■ TASK DETAILS ■
Of all the lines in the entries below, give again exactly those starting at the line containing "memCanonical := wf_nil" and ending at the line containing "cons b bs ih =>", both ends included, and no others.

(Saved data entries)

○ ○ ○ ○ ○ ○ ○

/-- A well-formed instruction moves pc by 4, by an even offset, to a cleared target, or not at all. -/
theorem exec_pc_even {i : Instr} {s t : State} (hwf : i.wf = true) (hc : s.cfg.jalrClearBit0 = true)
    (hpc : s.pc.toNat % 2 = 0) (h : exec i s = .next t) : t.pc.toNat % 2 = 0 := by
  have hnext : (s.pc + 4#32).toNat % 2 = 0 := add_even hpc rfl
  cases i with
  | add | sub | xor | or | and | sll | srl | sra | slt | sltu | addi | xori | ori | andi | slti | sltiu | slli | srli
  | srai | lui | auipc => exact pc_of_writeResult h ▸ hnext
  | lb | lh | lw | lbu | lhu =>
    rcases pc_of_loadResult h with he | he
    · exact he ▸ hnext
    · exact he ▸ hpc
  | sb | sh | sw =>
    rcases pc_of_storeResult h with he | he
    · exact he ▸ hnext
    · exact he ▸ hpc
  | beq | bne | blt | bge | bltu | bgeu =>
    rcases pc_of_branchResult h with he | he
    · exact he ▸ add_even hpc (toNat_even_of_fitsImmB hwf)
    · exact he ▸ hnext
  | jal => exact pc_of_jumpResult h ▸ add_even hpc (toNat_even_of_fitsImmJ hwf)
  | jalr rd rs1 imm => exact pc_of_jumpResult h ▸ jalrTarget_even hc rs1 imm
  | ecall => cases h; exact hnext
  | ebreak => cases h; exact hpc

/-- UNIMP moves pc by 4 or not at all (R95). -/
theorem unimplemented_pc_even {s : State} (hpc : s.pc.toNat % 2 = 0) (w : Word) :
    (s.unimplemented w).pc.toNat % 2 = 0 := by
  unfold State.unimplemented
  split
  · exact add_even hpc rfl
  · exact hpc

end Sys2Proof.Machine

namespace Sys2Proof

open Machine

/-- Settles O56: a decoded instruction is well formed, so `exec_pc_even` covers it. -/
theorem pcStaysEvenWhenJalrClearsBitZero : Obligations.PcStaysEvenWhenJalrClearsBitZero := by
  intro s t hc hpc h
  obtain ⟨-, hcase⟩ := step_cases h
  cases hcase with
  | fetchFault _ ht => exact ht ▸ hpc
  | unimplemented w _ _ _ ht => exact ht ▸ unimplemented_pc_even hpc w
  | runs w i _ hd ht => exact exec_pc_even (decodedInstructionsAreWellFormed w i hd) hc hpc ht

end Sys2Proof
end

section
/-! PROOFS. Registers an instruction does not name as sources are not read (spec/10_state.md R24). -/

namespace Sys2Proof.Machine

/-! ### A register write past another update -/

section
variable (s : State)

theorem getReg_setReg_of_ne {r a : RegIdx} (h : a ≠ r) (v : Word) : (s.setReg r v).getReg a = s.getReg a := by
  rw [getReg_setReg]
  split_ifs with hz
  · rw [hz, getReg_zero]
  · rfl

theorem setReg_setReg_same (r : RegIdx) (v w : Word) : (s.setReg r v).setReg r w = s.setReg r w := by
  simp only [State.setReg]
  split_ifs
  · rfl
  · simp

/-- Two registers other than `x0` have slots of their own. -/
theorem slot_ne {r rd : RegIdx} (h : rd ≠ r) (hr : r ≠ 0#5) (hrd : rd ≠ 0#5) : r.toNat - 1 ≠ rd.toNat - 1 := by
  bv_omega

theorem setReg_comm {r rd : RegIdx} (h : rd ≠ r) (v w : Word) :
    (s.setReg r v).setReg rd w = (s.setReg rd w).setReg r v := by
  unfold State.setReg
  split_ifs with hrd hr hr
  · rfl
  · rfl
  · rfl
  · simp only [Vector.set_comm v w (slot_ne h hr hrd)]

theorem setPc_setReg (r : RegIdx) (v p : Word) : (s.setReg r v).setPc p = (s.setPc p).setReg r v := by
  unfold State.setReg
  split_ifs <;> rfl

theorem setMem_setReg (r : RegIdx) (v : Word) (m : Memory) : (s.setReg r v).setMem m = (s.setMem m).setReg r v := by
  unfold State.setReg
  split_ifs <;> rfl

theorem raiseMemoryFault_setReg (r : RegIdx) (v : Word) (k : AccessKind) (a : Word) :
    (s.setReg r v).raiseMemoryFault k a = (s.raiseMemoryFault k a).setReg r v := by
  unfold State.setReg
  split_ifs <;> rfl

theorem halt_setReg (r : RegIdx) (v : Word) : (s.setReg r v).halt = s.halt.setReg r v := by
  unfold State.setReg
  split_ifs <;> rfl

end

/-- Two answers that differ in register `r` alone, which holds `v` in the second, or not at all where `r` is the
destination. -/
def DifferAt (dest : Option RegIdx) (r : RegIdx) (v : Word) (x x' : Result) : Prop :=
  ∃ t t', x = .next t ∧ x' = .next t' ∧ (t' = t.setReg r v ∨ (dest = some r ∧ t' = t))

section
variable (s : State) (r : RegIdx) (v : Word)

/-- A write to the destination takes the place of the changed register, or passes it. -/
theorem setReg_setPc_differAt (rd : RegIdx) (w p : Word) :
    DifferAt (some rd) r v (.next ((s.setReg rd w).setPc p)) (.next (((s.setReg r v).setReg rd w).setPc p)) := by
  refine ⟨_, _, rfl, rfl, ?_⟩
  by_cases h : rd = r
  · subst h
    exact .inr ⟨rfl, by rw [setReg_setReg_same]⟩
  · exact .inl (by rw [setReg_comm s h, setPc_setReg])

theorem writeResult_differAt (rd : RegIdx) (w : Word) :
    DifferAt (some rd) r v (s.writeResult rd w) ((s.setReg r v).writeResult rd w) := by
  rw [writeResult_eq, writeResult_eq, setReg_pc]
  exact setReg_setPc_differAt ..

theorem jumpResult_differAt (rd : RegIdx) (target : Word) :
    DifferAt (some rd) r v (s.jumpResult rd target) ((s.setReg r v).jumpResult rd target) := by
  rw [jumpResult_eq, jumpResult_eq, setReg_pc]
  exact setReg_setPc_differAt ..

theorem branchResult_differAt (dest : Option RegIdx) (c : Bool) (imm : Word) :
    DifferAt dest r v (s.branchResult c imm) ((s.setReg r v).branchResult c imm) := by
  rw [branchResult_eq, branchResult_eq, setReg_pc]
  exact ⟨_, _, rfl, rfl, .inl (setPc_setReg ..)⟩

theorem loadResult_differAt (rd : RegIdx) (ea : Word) (n : Nat) (extend : BitVec (8 * n) → Word) :
    DifferAt (some rd) r v (s.loadResult rd ea n extend) ((s.setReg r v).loadResult rd ea n extend) := by
  by_cases hb : ea.toNat + n ≤ s.cfg.memSize
  · rw [loadResult_inBounds hb, loadResult_inBounds (by rwa [setReg_cfg]), setReg_mem, setReg_pc]
    exact setReg_setPc_differAt ..
  · rw [loadResult_outOfBounds hb, loadResult_outOfBounds (by rwa [setReg_cfg])]
    exact ⟨_, _, rfl, rfl, .inl (raiseMemoryFault_setReg ..)⟩

theorem storeResult_differAt (dest : Option RegIdx) (ea : Word) (n : Nat) (w : Word) :
    DifferAt dest r v (s.storeResult ea n w) ((s.setReg r v).storeResult ea n w) := by
  by_cases hb : ea.toNat + n ≤ s.cfg.memSize
  · rw [storeResult_inBounds hb, storeResult_inBounds (by rwa [setReg_cfg]), setReg_mem, setReg_pc]
    exact ⟨_, _, rfl, rfl, .inl (by rw [setMem_setReg, setPc_setReg])⟩
  · rw [storeResult_outOfBounds hb, storeResult_outOfBounds (by rwa [setReg_cfg])]
    exact ⟨_, _, rfl, rfl, .inl (raiseMemoryFault_setReg ..)⟩

end

end Sys2Proof.Machine

namespace Sys2Proof

open Machine

/-- Settles O55: the sources read as before, so each instruction ends in the same way with the same operands. -/
theorem registersNotNamedAsSourcesAreNotRead : Obligations.RegistersNotNamedAsSourcesAreNotRead := by
  intro i s r v hr
  have hread : ∀ a ∈ i.sources, (s.setReg r v).getReg a = s.getReg a :=
    fun a ha => getReg_setReg_of_ne s (ne_of_mem_of_not_mem ha hr) v
  cases i with
  | add rd a b | sub rd a b | xor rd a b | or rd a b | and rd a b | sll rd a b | srl rd a b | sra rd a b | slt rd a b
  | sltu rd a b =>
    obtain ⟨ha, hrest⟩ := List.forall_mem_cons.1 hread
    have hb := List.forall_mem_singleton.1 hrest
    simp only [exec, execAdd, execSub, execXor, execOr, execAnd, execSll, execSrl, execSra, execSlt, execSltu, ha, hb]
    exact writeResult_differAt ..
  | addi rd a | xori rd a | ori rd a | andi rd a | slti rd a | sltiu rd a | slli rd a | srli rd a | srai rd a =>
    have ha := List.forall_mem_singleton.1 hread
    simp only [exec, execAddi, execXori, execOri, execAndi, execSlti, execSltiu, execSlli, execSrli, execSrai, ha]
    exact writeResult_differAt ..
  | lb rd a | lh rd a | lw rd a | lbu rd a | lhu rd a =>
    have ha := List.forall_mem_singleton.1 hread
    simp only [exec, execLb, execLh, execLw, execLbu, execLhu, State.effAddr, ha]
    exact loadResult_differAt ..
  | sb a b | sh a b | sw a b =>
    obtain ⟨ha, hrest⟩ := List.forall_mem_cons.1 hread
    have hb := List.forall_mem_singleton.1 hrest
    simp only [exec, execSb, execSh, execSw, State.effAddr, ha, hb]
    exact storeResult_differAt ..
  | beq a b | bne a b | blt a b | bge a b | bltu a b | bgeu a b =>
    obtain ⟨ha, hrest⟩ := List.forall_mem_cons.1 hread
    have hb := List.forall_mem_singleton.1 hrest
    simp only [exec, execBeq, execBne, execBlt, execBge, execBltu, execBgeu, ha, hb]
    exact branchResult_differAt ..
  | jal rd imm =>
    simp only [exec, execJal, State.jalTarget, setReg_pc]
    exact jumpResult_differAt ..
  | jalr rd a imm =>
    have ha := List.forall_mem_singleton.1 hread
    simp only [exec, execJalr, State.jalrTarget, ha, setReg_cfg]
    exact jumpResult_differAt ..
  | lui rd imm => exact writeResult_differAt ..
  | auipc rd imm =>
    simp only [exec, execAuipc, setReg_pc]
    exact writeResult_differAt ..
  | ecall => exact ⟨_, _, rfl, rfl, .inl (by rw [State.advance, State.nextPc, setReg_pc, setPc_setReg]; rfl)⟩
  | ebreak => exact ⟨_, _, rfl, rfl, .inl (halt_setReg ..)⟩

end Sys2Proof
end

section
/-! PROOFS. Reset and boot (spec/10_state.md section 6, spec/70_reset_and_hazards.md section 2), the stuck states
(spec/40_cycle.md R90), and words of the spec. -/

namespace Sys2Proof.Machine

/-! ### Reset (R35) -/

section
variable (c : Config)

/-- D11: every register holds 0. -/
theorem getReg_resetWith (r : RegIdx) : (State.resetWith c).getReg r = 0#32 := by
  simp [State.getReg, State.resetWith]

/-- The invariant after reset: an empty memory list and an empty log. -/
theorem resetWith_inv (h : c.wf) : (State.resetWith c).Inv where
  memCanonical := wf_nil
  memWithin := by simp [State.resetWith]
  configInRange := h
  logFits := ⟨nofun, fun _ => rfl⟩

end

/-! ### Placing an image (R226) -/

/-- R226: byte `i` of the list is placed at `a + i`, and no other byte changes. -/
theorem readByte_writeList {m : Memory} (h : m.wf) (a : Nat) (bs : List Byte) (c : Nat) :
    (m.writeList a bs).readByte c = if a ≤ c then (bs[c - a]?).getD (m.readByte c) else m.readByte c := by
  induction bs generalizing m a with
  | nil => simp [Memory.writeList]
  | cons b bs ih =>
    rw [Memory.writeList, ih (wf_writeByte h a b), readByte_writeByte h]
    rcases Nat.lt_trichotomy c a with hc | rfl | hc
    · rw [if_neg (by omega), if_neg (by omega), if_neg (by omega)]
    · simp
    · rw [if_pos (by omega), if_neg (by omega), if_pos (by omega), show c - a = c - (a + 1) + 1 by omega,
        List.getElem?_cons_succ]

/-- The state a boot starts in: reset, with the image placed from address 0. -/
def bootState (c : Config) (image : List Byte) : State :=
  (State.resetWith c).setMem (Memory.writeList [] 0 image)

section
variable {c : Config} {image : List Byte}

theorem boot_of_fits (h : image.length ≤ c.memSize) : boot c image = some (bootState c image) := if_pos h

theorem boot_of_too_long (h : c.memSize < image.length) : boot c image = none := if_neg (Nat.not_le.2 h)

theorem readByte_bootState (a : Nat) : (bootState c image).mem.readByte a = (image[a]?).getD 0#8 :=
  readByte_writeList wf_nil 0 image a

theorem bootState_inv (hc : c.wf) (h : image.length ≤ c.memSize) : (bootState c image).Inv where
  memCanonical := wf_writeList wf_nil 0 image
  memWithin := within_writeList (size := c.memSize) (m := []) nofun image (by omega)
  configInRange := hc
  logFits := (resetWith_inv c hc).logFits

end

/-! ### Booting without an image (R228) -/

/-- The first fetch reads the injected EBREAK. -/
theorem fetch_bootState_ebreak {c : Config} (hc : c.wf) :
    (bootState c (bytesOfWord 0x00100073#32)).fetch = some 0x00100073#32 := by
  have hpc : (bootState c (bytesOfWord 0x00100073#32)).pc.toNat = 0 := rfl
  obtain ⟨hmin, -⟩ := hc
  rw [fetch_inBounds (by rwa [hpc]), hpc]
  simp only [readByte_bootState]
  rfl

end Sys2Proof.Machine

namespace Sys2Proof

open Machine

/-- Settles O1: R35's values, field by field. -/
theorem resetLeavesTheResetValues : Obligations.ResetLeavesTheResetValues :=
  ⟨fun c => ⟨getReg_resetWith c, rfl, rfl, fun _ => rfl, rfl, rfl⟩, rfl, rfl, rfl, rfl⟩

/-- Settles O2: R6's defaults are in range. -/
theorem resetMeetsTheInvariant : Obligations.ResetMeetsTheInvariant :=
  ⟨resetWith_inv, resetWith_inv Config.default (by decide)⟩

/-- Settles O4: `bootState` is the state of a boot that starts a run. -/
theorem bootPlacesTheImageOrRefusesIt : Obligations.BootPlacesTheImageOrRefusesIt := fun c image =>
  ⟨boot_of_too_long, fun h =>
    ⟨bootState c image, boot_of_fits h, readByte_bootState, rfl, fun hc => bootState_inv hc h⟩⟩
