-- ==== Sys2Proof/Syntax.lean ====
section
/-! DEFINITION. The commands of the block: one constructor for each row of spec/opcode_table.json. -/
namespace Sys2Proof

/-- The paths by which a dictionary request reaches the keepers (spec 03, R78). -/
inductive Via where
  | hatch                     -- the Hatch request ring
  | quick                     -- the BAR0 quick window
  | aap (sess : Fin 8)        -- an AAP session
  | aapOpen (u : Fin 4) (addr : Nat)      -- AAP without a session (R94)
  | smbus                     -- SMBus through the Sump
  | mgmt (ctx : Fin 128)      -- the management service of a context
deriving DecidableEq, Repr

/-- A dictionary request's path and transaction number (spec 03, R74, R80). -/
structure Src where
  via : Via
  tid : Byte
deriving DecidableEq, Repr

/-- The PCI Express memory BARs (spec 04, R108). -/
inductive Bar where
  | bar0 | bar2 | bar4
deriving DecidableEq, Repr

/-- What the receive shifter of a channel has sampled (spec 09, R246): the ns since the symbol's start edge, and three samples of each bit. -/
structure Sampled where
  since : Nat
  bits : List (BitVec 3)
deriving DecidableEq, Repr

/-- A write of an endpoint's doorbell (spec 18, R500): the endpoint, and the core that makes the write, none where the host or the dictionary does. -/
structure Bell where
  ep : Fin 21
  core : Option (Fin 20)
deriving DecidableEq, Repr

/-- Who makes a write that both the dictionary and a core can make. -/
inductive By where
  | dict (r : Src)
  | core (c : Fin 20)
deriving DecidableEq, Repr

/-- How an attempt of a priority-bus controller ends (spec 08, R216, R223, R228).
`code` is a LAST_ERR code of R229; `inData` says that the error lies in the control or data field. -/
inductive BusEnd where
  | success
  | lost
  | error (code : Fin 8) (place : Fin 3)   -- place 1: the control or data field; 2: a recessive stuff bit of the arbitration field read dominant
deriving DecidableEq, Repr

/-- The writes that can name a disciplining agent for a time base (spec 15, R563). -/
inductive Discipline where
  | asEnable | asTb
  | ppsInDisc (i : Fin 4)
  | tbDiscCtx (n : Fin 8)
deriving DecidableEq, Repr

/-- What stands in the flash socket as RESET# rises (spec 19, R521): nothing, the flash as the device last left it, or a flash
programmed outside, whose bytes are listed; unlisted bytes are erased (log entry 5). -/
inductive Flash where
  | absent
  | asIs
  | image (bytes : List (Nat × Byte))
deriving DecidableEq, Repr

○ ○ ○ ○ ○ ○ ○

■ RESULT OF THE EXERCISE ■
  memCanonical := wf_nil
  memWithin := by simp [State.resetWith]
  configInRange := h
  logFits := ⟨nofun, fun _ => rfl⟩

end

/-! ### Placing an image (R226) -/

/-- R226: byte `i` of the list is placed at `a + i`, and no other byte changes. -/
theorem readByte_writeList {m : Memory} (h : m.wf) (a : Nat) (bs : List Byte) (c : Nat) :
    (m.writeList a bs).readByte c = if a ≤ c then (bs[c - a]?).getD (m.readByte c) else m.readByte c := by
  induction bs generalizing m a with
  | nil => simp [Memory.writeList]
  | cons b bs ih =>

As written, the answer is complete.